PERSONAL SHIELDING DEVICE

Abstract

A personal shielding device applicable to a screen, in particular a touch screen of an electronic device, has a continuous absorbent sheet at least partially made of metal material. The continuous absorbent sheet is adapted to absorb electromagnetic waves emitted by the electronic device in direction of a user.

Claims

1. A personal shielding device applicable to a touch screen of an electronic device orientable in use towards a user, said personal shielding device comprising a continuous absorbent sheet at least partially made of metallic glass material and adapted to absorb electromagnetic waves emitted by the electronic device in a direction of the user; said metallic glass material comprising a metal alloy of boron, yttrium, and at least one metal element selected from the group consisting of iron, nickel, palladium, and zirconium, wherein the percentage by weight of boron is comprised between 18% and 27%, and wherein the percentage by weight of yttrium is comprised between 3% and 10%.

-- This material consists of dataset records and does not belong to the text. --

/-! ### `State.modGroup` -/

@[simp] theorem State.modGroup_cores (s : State) (t : Tag) (x : Nat) (f : Group → Group) : (s.modGroup t x f).cores = s.cores := rfl
@[simp] theorem State.modGroup_mem (s : State) (t : Tag) (x : Nat) (f : Group → Group) : (s.modGroup t x f).mem = s.mem := rfl
@[simp] theorem State.modGroup_stale (s : State) (t : Tag) (x : Nat) (f : Group → Group) : (s.modGroup t x f).stale = s.stale := rfl
@[simp] theorem State.modGroup_tlb (s : State) (t : Tag) (x : Nat) (f : Group → Group) : (s.modGroup t x f).tlb = s.tlb := rfl
@[simp] theorem State.modGroup_walkCache (s : State) (t : Tag) (x : Nat) (f : Group → Group) : (s.modGroup t x f).walkCache = s.walkCache := rfl
@[simp] theorem State.modGroup_pageLists (s : State) (t : Tag) (x : Nat) (f : Group → Group) : (s.modGroup t x f).pageLists = s.pageLists := rfl
@[simp] theorem State.modGroup_l2 (s : State) (t : Tag) (x : Nat) (f : Group → Group) : (s.modGroup t x f).l2 = s.l2 := rfl
@[simp] theorem State.modGroup_contexts (s : State) (t : Tag) (x : Nat) (f : Group → Group) : (s.modGroup t x f).contexts = s.contexts := rfl
@[simp] theorem State.modGroup_waits (s : State) (t : Tag) (x : Nat) (f : Group → Group) : (s.modGroup t x f).waits = s.waits := rfl
@[simp] theorem State.modGroup_served (s : State) (t : Tag) (x : Nat) (f : Group → Group) : (s.modGroup t x f).served = s.served := rfl
@[simp] theorem State.modGroup_window (s : State) (t : Tag) (x : Nat) (f : Group → Group) : (s.modGroup t x f).window = s.window := rfl
@[simp] theorem State.modGroup_cmdStatus (s : State) (t : Tag) (x : Nat) (f : Group → Group) : (s.modGroup t x f).cmdStatus = s.cmdStatus := rfl
@[simp] theorem State.modGroup_cmdHeld (s : State) (t : Tag) (x : Nat) (f : Group → Group) : (s.modGroup t x f).cmdHeld = s.cmdHeld := rfl
@[simp] theorem State.modGroup_migrations (s : State) (t : Tag) (x : Nat) (f : Group → Group) : (s.modGroup t x f).migrations = s.migrations := rfl
@[simp] theorem State.modGroup_sems (s : State) (t : Tag) (x : Nat) (f : Group → Group) : (s.modGroup t x f).sems = s.sems := rfl
@[simp] theorem State.modGroup_hartResvs (s : State) (t : Tag) (x : Nat) (f : Group → Group) : (s.modGroup t x f).hartResvs = s.hartResvs := rfl
@[simp] theorem State.modGroup_events (s : State) (t : Tag) (x : Nat) (f : Group → Group) : (s.modGroup t x f).events = s.events := rfl
@[simp] theorem State.modGroup_errSeq (s : State) (t : Tag) (x : Nat) (f : Group → Group) : (s.modGroup t x f).errSeq = s.errSeq := rfl
@[simp] theorem State.modGroup_errors (s : State) (t : Tag) (x : Nat) (f : Group → Group) : (s.modGroup t x f).errors = s.errors := rfl
@[simp] theorem State.modGroup_gtime (s : State) (t : Tag) (x : Nat) (f : Group → Group) : (s.modGroup t x f).gtime = s.gtime := rfl
@[simp] theorem State.modGroup_dev (s : State) (t : Tag) (x : Nat) (f : Group → Group) : (s.modGroup t x f).dev = s.dev := rfl
@[simp] theorem State.modGroup_corr (s : State) (t : Tag) (x : Nat) (f : Group → Group) : (s.modGroup t x f).corr = s.corr := rfl
@[simp] theorem State.modGroup_exchanged (s : State) (t : Tag) (x : Nat) (f : Group → Group) : (s.modGroup t x f).exchanged = s.exchanged := rfl
@[simp] theorem State.modGroup_parents (s : State) (t : Tag) (x : Nat) (f : Group → Group) : (s.modGroup t x f).parents = s.parents := rfl
@[simp] theorem State.modGroup_skew (s : State) (t : Tag) (x : Nat) (f : Group → Group) : (s.modGroup t x f).skew = s.skew := rfl
@[simp] theorem State.modGroup_step (s : State) (t : Tag) (x : Nat) (f : Group → Group) : (s.modGroup t x f).step = s.step := rfl
@[simp] theorem State.modGroup_slew (s : State) (t : Tag) (x : Nat) (f : Group → Group) : (s.modGroup t x f).slew = s.slew := rfl
@[simp] theorem State.modGroup_islands (s : State) (t : Tag) (x : Nat) (f : Group → Group) : (s.modGroup t x f).islands = s.islands := rfl
@[simp] theorem State.modGroup_phase (s : State) (t : Tag) (x : Nat) (f : Group → Group) : (s.modGroup t x f).phase = s.phase := rfl
@[simp] theorem State.modGroup_sheltered (s : State) (t : Tag) (x : Nat) (f : Group → Group) : (s.modGroup t x f).sheltered = s.sheltered := rfl
@[simp] theorem State.modGroup_replReq (s : State) (t : Tag) (x : Nat) (f : Group → Group) : (s.modGroup t x f).replReq = s.replReq := rfl
@[simp] theorem State.modGroup_mapCopy (s : State) (t : Tag) (x : Nat) (f : Group → Group) : (s.modGroup t x f).mapCopy = s.mapCopy := rfl
@[simp] theorem State.modGroup_fieldMap (s : State) (t : Tag) (x : Nat) (f : Group → Group) : (s.modGroup t x f).fieldMap = s.fieldMap := rfl
@[simp] theorem State.modGroup_hosts (s : State) (t : Tag) (x : Nat) (f : Group → Group) : (s.modGroup t x f).hosts = s.hosts := rfl
@[simp] theorem State.modGroup_bindings (s : State) (t : Tag) (x : Nat) (f : Group → Group) : (s.modGroup t x f).bindings = s.bindings := rfl
@[simp] theorem State.modGroup_spares (s : State) (t : Tag) (x : Nat) (f : Group → Group) : (s.modGroup t x f).spares = s.spares := rfl
@[simp] theorem State.modGroup_bindGen (s : State) (t : Tag) (x : Nat) (f : Group → Group) : (s.modGroup t x f).bindGen = s.bindGen := rfl
@[simp] theorem State.modGroup_maps (s : State) (t : Tag) (x : Nat) (f : Group → Group) : (s.modGroup t x f).maps = s.maps := rfl
@[simp] theorem State.modGroup_retired (s : State) (t : Tag) (x : Nat) (f : Group → Group) : (s.modGroup t x f).retired = s.retired := rfl
@[simp] theorem State.modGroup_mgmt (s : State) (t : Tag) (x : Nat) (f : Group → Group) : (s.modGroup t x f).mgmt = s.mgmt := rfl
@[simp] theorem State.modGroup_seams (s : State) (t : Tag) (x : Nat) (f : Group → Group) : (s.modGroup t x f).seams = s.seams := rfl
@[simp] theorem State.modGroup_deadLinks (s : State) (t : Tag) (x : Nat) (f : Group → Group) : (s.modGroup t x f).deadLinks = s.deadLinks := rfl
@[simp] theorem State.modGroup_settGen (s : State) (t : Tag) (x : Nat) (f : Group → Group) : (s.modGroup t x f).settGen = s.settGen := rfl
@[simp] theorem State.modGroup_settRelay (s : State) (t : Tag) (x : Nat) (f : Group → Group) : (s.modGroup t x f).settRelay = s.settRelay := rfl
@[simp] theorem State.modGroup_links (s : State) (t : Tag) (x : Nat) (f : Group → Group) : (s.modGroup t x f).links = s.links := rfl
@[simp] theorem State.modGroup_spareGroups (s : State) (t : Tag) (x : Nat) (f : Group → Group) : (s.modGroup t x f).spareGroups = s.spareGroups := rfl
@[simp] theorem State.modGroup_frame (s : State) (t : Tag) (x : Nat) (f : Group → Group) : (s.modGroup t x f).frame = s.frame := rfl
@[simp] theorem State.modGroup_inflight (s : State) (t : Tag) (x : Nat) (f : Group → Group) : (s.modGroup t x f).inflight = s.inflight := rfl
@[simp] theorem State.modGroup_lasers (s : State) (t : Tag) (x : Nat) (f : Group → Group) : (s.modGroup t x f).lasers = s.lasers := rfl
@[simp] theorem State.modGroup_ports (s : State) (t : Tag) (x : Nat) (f : Group → Group) : (s.modGroup t x f).ports = s.ports := rfl
@[simp] theorem State.modGroup_planes (s : State) (t : Tag) (x : Nat) (f : Group → Group) : (s.modGroup t x f).planes = s.planes := rfl
@[simp] theorem State.modGroup_resvs (s : State) (t : Tag) (x : Nat) (f : Group → Group) : (s.modGroup t x f).resvs = s.resvs := rfl
@[simp] theorem State.modGroup_nextResv (s : State) (t : Tag) (x : Nat) (f : Group → Group) : (s.modGroup t x f).nextResv = s.nextResv := rfl
@[simp] theorem State.modGroup_stores (s : State) (t : Tag) (x : Nat) (f : Group → Group) : (s.modGroup t x f).stores = s.stores := rfl
@[simp] theorem State.modGroup_unstored (s : State) (t : Tag) (x : Nat) (f : Group → Group) : (s.modGroup t x f).unstored = s.unstored := rfl
@[simp] theorem State.modGroup_peers (s : State) (t : Tag) (x : Nat) (f : Group → Group) : (s.modGroup t x f).peers = s.peers := rfl
@[simp] theorem State.modGroup_failSilent (s : State) (t : Tag) (x : Nat) (f : Group → Group) : (s.modGroup t x f).failSilent = s.failSilent := rfl
@[simp] theorem State.modGroup_outbox (s : State) (t : Tag) (x : Nat) (f : Group → Group) : (s.modGroup t x f).outbox = s.outbox := rfl
@[simp] theorem State.modGroup_agenda (s : State) (t : Tag) (x : Nat) (f : Group → Group) : (s.modGroup t x f).agenda = s.agenda := rfl
@[simp] theorem State.modGroup_focus (s : State) (t : Tag) (x : Nat) (f : Group → Group) : (s.modGroup t x f).focus = s.focus := rfl
@[simp] theorem State.modGroup_free (s : State) (t : Tag) (x : Nat) (f : Group → Group) : (s.modGroup t x f).free = s.free := rfl
@[simp] theorem State.modGroup_clock (s : State) (t : Tag) (x : Nat) (f : Group → Group) : (s.modGroup t x f).clock = s.clock := rfl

2. The personal shielding device of claim 1, wherein the continuous absorbent sheet is made according to the following parametric formula:
Y.sub.3+aFe.sub.79-a-b-cNi.sub.bB.sub.18+c wherein: a is comprised between 0 and 3 in atomic percent; b is equal to 0 or 67 in atomic percent; and c is comprised between 0 and 9 in atomic percent.

3. The personal shielding device of claim 1, presenting an electrical contact area in proximity to the continuous absorbent sheet connectable to a charging device to restore electromagnetic shielding properties of the personal shielding device.

4. The personal shielding device of claim 1, wherein said continuous absorbent sheet has a thickness comprised between 0.2 mm and 0.3 mm.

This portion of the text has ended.